▶ DATA RECORDS:
/-- Comparator n evaluates a sample of channel `ch` (17 R372) and carries out its actions (R373). -/
def cmpEval (s : State) (n ch code widx : Nat) : State :=
  let s := cmpTake s n ch
  let c := nth s.conf.hk.cmps n {}
  if c.en ≠ 1 ∨ c.ch ≠ ch then s else
  let (k, left, armed) := cmpStep c (nth s.hka.comps n {}) code
  let s := { s with hka := { s.hka with
      comps := modAt s.hka.comps n fun _ => k
      int := (s.hka.int.raiseIf (left && bit c.act 0) 0).raiseIf armed 1 } }
  let s := if left && bit c.act 1 then s.pulse else s
  if left && bit c.act 2 then s.log 0x0901 0 n (cmpData ch code widx) else s

/-! ### Scanning (17 R363 to R365) -/

/-- The effective mask: HK_MASK with channel 16 forced (17 R363). -/
def hkMask (m : Nat) : Nat := m ||| 0x10000

/-- The channels of a mask in increasing number. -/
def hkChannels (m : Nat) : List Nat := (List.range 32).filter fun c => bit m c

/-- One microsecond in ticks, 32 cycles of the housekeeping clock (01 R16). -/
def usTicks : Nat := 4000

/-- The tick at which the next scan starts (17 R363): HK_PERIOD µs after the start of the latest one, or with 0 when its channels have
been converted; any tick for the first scan. -/
def Hka.nextScan (a : Hka) : Nat :=
  match a.scanTick with
  | none => 0
  | some t => t + usTicks * if a.period = 0 then (hkChannels a.maskEff).length else a.period

/-- A scan starts under the settings in force now (17 R363, R364); none starts while one is in progress. -/
def hkScan (s : State) : State :=
  if ¬ s.hka.running ∨ s.hka.scan ≠ [] then s else
  let s := s.advance s.hka.nextScan
  let m := hkMask s.conf.hk.mask
  { s with hka := { s.hka with
      scanTick := some s.tim.tick
      scan := hkChannels m, first := true, maskEff := m, period := s.conf.hk.period,
      maskNew := s.hka.maskNew || s.hka.maskEff != m } }

/-- The sample word: code, SCAN_START, MASK_NEW (17 R365). -/
def hkWord (code : Nat) (first new : Bool) : Nat := code % 4096 + 4096 * b2n first + 8192 * b2n (first && new)

/-- The code of a conversion (17 R362): round_half_even(V·4,096/2.5 V), 0 for a negative input, at most 4,095; that of an internal source
as it comes. -/
def hkCode : HkIn → Nat
  | .volts uv => min 4095 (roundEven (uv * 4096) 2500000).toNat
  | .code n => min n 4095

/-- The tick at which the conversion in progress ends: one channel per microsecond of the scan (17 R363). -/
def Hka.convEnd (a : Hka) : Nat :=
  (a.scanTick.getD 0) + usTicks * ((hkChannels a.maskEff).length - a.scan.length + 1)

/-- A conversion of the next channel of the scan (17 R365 to R373); channel 16 also feeds the LO power (03 R79). -/
def hkConvert (s : State) (input : HkIn) : State :=
  if ¬ s.hka.running then s else
  match s.hka.scan with
  | [] => s
  | ch :: rest =>
    let s := s.advance s.hka.convEnd
    let code := hkCode input
    let widx := s.hka.widx
    let w := hkWord code s.hka.first s.hka.maskNew
    let s := { s with
      hka := { s.hka with
        scan := rest, maskNew := s.hka.maskNew && !s.hka.first, first := false,
        scans := if rest = [] then wrapAdd 32 s.hka.scans 1 else s.hka.scans,
        last := smSet none s.hka.last ch (some code) } }
    let s := hkStore (if ch = 16 then loReading s code else s) w
    (List.range 32).foldl (fun s n => cmpEval s n ch code widx) s

/-! ### RTD channels (17 R374 to R379) -/

/-- RTD channel n. -/
def Hka.rtd (a : Hka) (n : Nat) : Rtd :=
  match n with
  | 0 => a.rtd0
  | 1 => a.rtd1
  | 2 => a.rtd2
  | _ => a.rtd3

/-- RTD channel n set. -/
def Hka.setRtd (a : Hka) (n : Nat) (r : Rtd) : Hka :=
  match n with
  | 0 => { a with rtd0 := r }
  | 1 => { a with rtd1 := r }
  | 2 => { a with rtd2 := r }
  | _ => { a with rtd3 := r }

/-- Excitation current in nA (17 R380 EXC). -/
def excNa (code : Nat) : Nat :=
  match code with
  | 0 => 100000
  | 1 => 250000
  | 2 => 500000
  | _ => 1000000

/-- R0 in Ω (17 R375). -/
def rtdR0 (type : Nat) : Nat := if type = 0 then 100 else 1000

/-- 1 + A·T + B·T² + C·(T − 100)·T³ at T = h/200 °C, times 10¹⁵·200⁴: the IEC 60751 curve, the last term only below 0 °C
(17 R375). -/
def iecCurve (h : Int) : Int :=
  let d : Int := 200
  let lin := 1000000000000000 * d ^ 4 + 3908300000000 * h * d ^ 3 - 577500000 * h ^ 2 * d ^ 2
  if h < 0 then lin - 4183 * (h - 100 * d) * h ^ 3 else lin

/-- 10¹⁵·200⁴, the scale of `iecCurve`. -/
def iecScale : Int := 1000000000000000 * 200 ^ 4

/-- R_m (µV, nA) compared with the curve at T = h/200 °C: R_m/R0 − curve, in a common positive scale. -/
def iecCmp (type uv na : Nat) (h : Int) : Int :=
  1000 * (uv : Int) * iecScale - (rtdR0 type : Int) * na * iecCurve h

/-- The largest t in [lo, lo + 2^n) whose half point below, (t − ½)/100 °C, does not exceed R_m: bisection, the curve rising. -/
def rtdBisect (type uv na : Nat) : Nat → Int → Int
  | 0, lo => lo
  | n + 1, lo =>
    let mid := lo + (2 ^ n : Nat)
    rtdBisect type uv na n (if 0 ≤ iecCmp type uv na (2 * mid - 1) then mid else lo)

/-- round_half_even(100·T) of the temperature at which the curve gives R_m (17 R375; log 14). -/
def rtdTemp (type uv na : Nat) : Int :=
  let t := rtdBisect type uv na 17 (-20001)
  if iecCmp type uv na (2 * t - 1) = 0 ∧ t % 2 ≠ 0 then t - 1 else t

/-- The cause of a result (17 R376), the first row that applies. -/
def rtdCause (r : Rtd) (brk : Bool) (uv na : Nat) : Nat :=
  if brk then 1
  else if 100000 * uv < 15 * rtdR0 r.cfg.type * na then 2
  else if iecCmp r.cfg.type uv na (-40000) < 0 ∨ 0 < iecCmp r.cfg.type uv na 170000 then 3
  else if r.settling then 4
  else 0

/-- A break is seen (17 R376, R377): RTD_BREAK and its interrupt, counted once until it is restored. -/
def rtdSeeBreak (s : State) (n : Nat) : State :=
  let r := s.hka.rtd n
  if r.cfg.en ≠ 1 then s else
  let a := s.hka.setRtd n { r with
    brk := true, brkNow := true, breaks := if r.brk then r.breaks else satAdd 16 r.breaks 1 }
  { s with hka := { a with int := a.int.raiseIf (!r.brk) 5 } }

/-- 2.4 V, the compliance limit at RTD_EXC_n, in µV (17 R376, R378). -/
def rtdLimit : Nat := 2400000

/-- The conversion in progress of channel n ends, 1 ms after the one before it (17 R374); a channel that is disabled converts nothing. -/
def rtdTime (s : State) (n : Nat) : State :=
  let s := match (s.hka.rtd n).endTick with
    | none => s
    | some t => if (s.hka.rtd n).cfg.en = 1 then s.advance (t + msTicks) else s
  { s with hka := s.hka.setRtd n { s.hka.rtd n with endTick := some s.tim.tick } }

/-- A conversion ends (17 R374 to R379): its result, the end of a break, and the settings of the next conversion. A valid
reading of COIL_RTD is kept for the Raman channel (R378, 11 R246). -/
def rtdEnd (s : State) (n uv na : Nat) : State :=
  let s := rtdTime s n
  let s := if 10 * na < 9 * excNa (s.hka.rtd n).cfg.exc ∨ rtdLimit ≤ uv then rtdSeeBreak s n else s
  let r := s.hka.rtd n
  let new := nth s.conf.rtd n {}
  let settle : Bool := new.en == 1 && (r.cfg.en != 1 || r.cfg.type != new.type || r.cfg.exc != new.exc)
  if r.cfg.en ≠ 1 then { s with hka := s.hka.setRtd n { r with cfg := new, settling := settle || r.settling } } else
  let cause := rtdCause r r.brkNow uv na
  let temp := if cause = 0 then rtdTemp r.cfg.type uv na else -32768
  let restored : Bool := r.brk && cause != 1
  let a := s.hka.setRtd n { r with
    temp := temp, cause := cause, convs := wrapAdd 16 r.convs 1,
    res := if na = 0 then r.res else min (2 ^ 32 - 1) (roundDiv (100000 * uv) na).toNat,
    brk := r.brk && !restored, brkNow := false, settling := settle, cfg := new }
  let s := { s with hka := { a with int := a.int.raiseIf restored 6 } }
  if cause = 0 ∧ s.dts.running ∧ s.conf.dts.coilRtd = n then
    { s with dts := { s.dts with readings := s.dts.readings ++ [(s.tim.tick, temp)] } }
  else s

/-! ### Acquisition start and block reset -/

/-- At acquisition start HK_WIDX, WP and the read index are 0 and the buffer is empty (17 R366), for the streams' readers too
(R369). -/
def hkAcqStart (s : State) : State :=
  let len := s.hka.len
  let s := { s with hka := { s.hka with widx := 0, wp := 0, rd := 0, unread := 0, rwrap := len, buf := [] } }
  s.hkStreams fun _ => { rd := 0, unread := 0, wrap := len, lost := 0 }

/-- The block reset of housekeeping (20 R445): buffer emptied, comparators ARMED, RTD channels restart with SETTLING. -/
def hkReset (s : State) : State :=
  let r (x : Rtd) : Rtd := { x with settling := true, brkNow := false, endTick := none }
  { s with hka := { s.hka with
      buf := [], unread := 0, rd := s.hka.wp, rwrap := s.hka.len, comps := List.replicate 32 {},
      rtd0 := r s.hka.rtd0, rtd1 := r s.hka.rtd1, rtd2 := r s.hka.rtd2, rtd3 := r s.hka.rtd3 } }

/-! ### Meanings -/

/-- A housekeeping scan starts (17 R363). -/
def execHkScanStart (s : State) : Host.Outcome State Fault Refusal := s.done (hkScan s)

/-- One housekeeping conversion (17 R365). -/
def execHkConversion (input : HkIn) (s : State) : Host.Outcome State Fault Refusal := s.done (hkConvert s input)

/-- An RTD conversion ends (17 R375). -/
def execRtdConversionEnd (ch microvolts nanoamps : Nat) (s : State) : Host.Outcome State Fault Refusal :=
  s.done (rtdEnd s ch microvolts nanoamps)

/-- An RTD channel sees a break (17 R377). -/
def execRtdBreak (ch : Nat) (s : State) : Host.Outcome State Fault Refusal := s.done (rtdSeeBreak s ch)

end Sys2Proof.Machine
end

▶ WORK INSTRUCTION: With the first line of the records as the start and the line holding "def hkCode : HkIn → Nat" as the end, please copy exactly those lines and no others.

▶ FINISHED TASK:
/-- Comparator n evaluates a sample of channel `ch` (17 R372) and carries out its actions (R373). -/
def cmpEval (s : State) (n ch code widx : Nat) : State :=
  let s := cmpTake s n ch
  let c := nth s.conf.hk.cmps n {}
  if c.en ≠ 1 ∨ c.ch ≠ ch then s else
  let (k, left, armed) := cmpStep c (nth s.hka.comps n {}) code
  let s := { s with hka := { s.hka with
      comps := modAt s.hka.comps n fun _ => k
      int := (s.hka.int.raiseIf (left && bit c.act 0) 0).raiseIf armed 1 } }
  let s := if left && bit c.act 1 then s.pulse else s
  if left && bit c.act 2 then s.log 0x0901 0 n (cmpData ch code widx) else s

/-! ### Scanning (17 R363 to R365) -/

/-- The effective mask: HK_MASK with channel 16 forced (17 R363). -/
def hkMask (m : Nat) : Nat := m ||| 0x10000

/-- The channels of a mask in increasing number. -/
def hkChannels (m : Nat) : List Nat := (List.range 32).filter fun c => bit m c

/-- One microsecond in ticks, 32 cycles of the housekeeping clock (01 R16). -/
def usTicks : Nat := 4000

/-- The tick at which the next scan starts (17 R363): HK_PERIOD µs after the start of the latest one, or with 0 when its channels have
been converted; any tick for the first scan. -/
def Hka.nextScan (a : Hka) : Nat :=
  match a.scanTick with
  | none => 0
  | some t => t + usTicks * if a.period = 0 then (hkChannels a.maskEff).length else a.period

/-- A scan starts under the settings in force now (17 R363, R364); none starts while one is in progress. -/
def hkScan (s : State) : State :=
  if ¬ s.hka.running ∨ s.hka.scan ≠ [] then s else
  let s := s.advance s.hka.nextScan
  let m := hkMask s.conf.hk.mask
  { s with hka := { s.hka with
      scanTick := some s.tim.tick
      scan := hkChannels m, first := true, maskEff := m, period := s.conf.hk.period,
      maskNew := s.hka.maskNew || s.hka.maskEff != m } }

/-- The sample word: code, SCAN_START, MASK_NEW (17 R365). -/
def hkWord (code : Nat) (first new : Bool) : Nat := code % 4096 + 4096 * b2n first + 8192 * b2n (first && new)

/-- The code of a conversion (17 R362): round_half_even(V·4,096/2.5 V), 0 for a negative input, at most 4,095; that of an internal source
as it comes. -/
def hkCode : HkIn → Nat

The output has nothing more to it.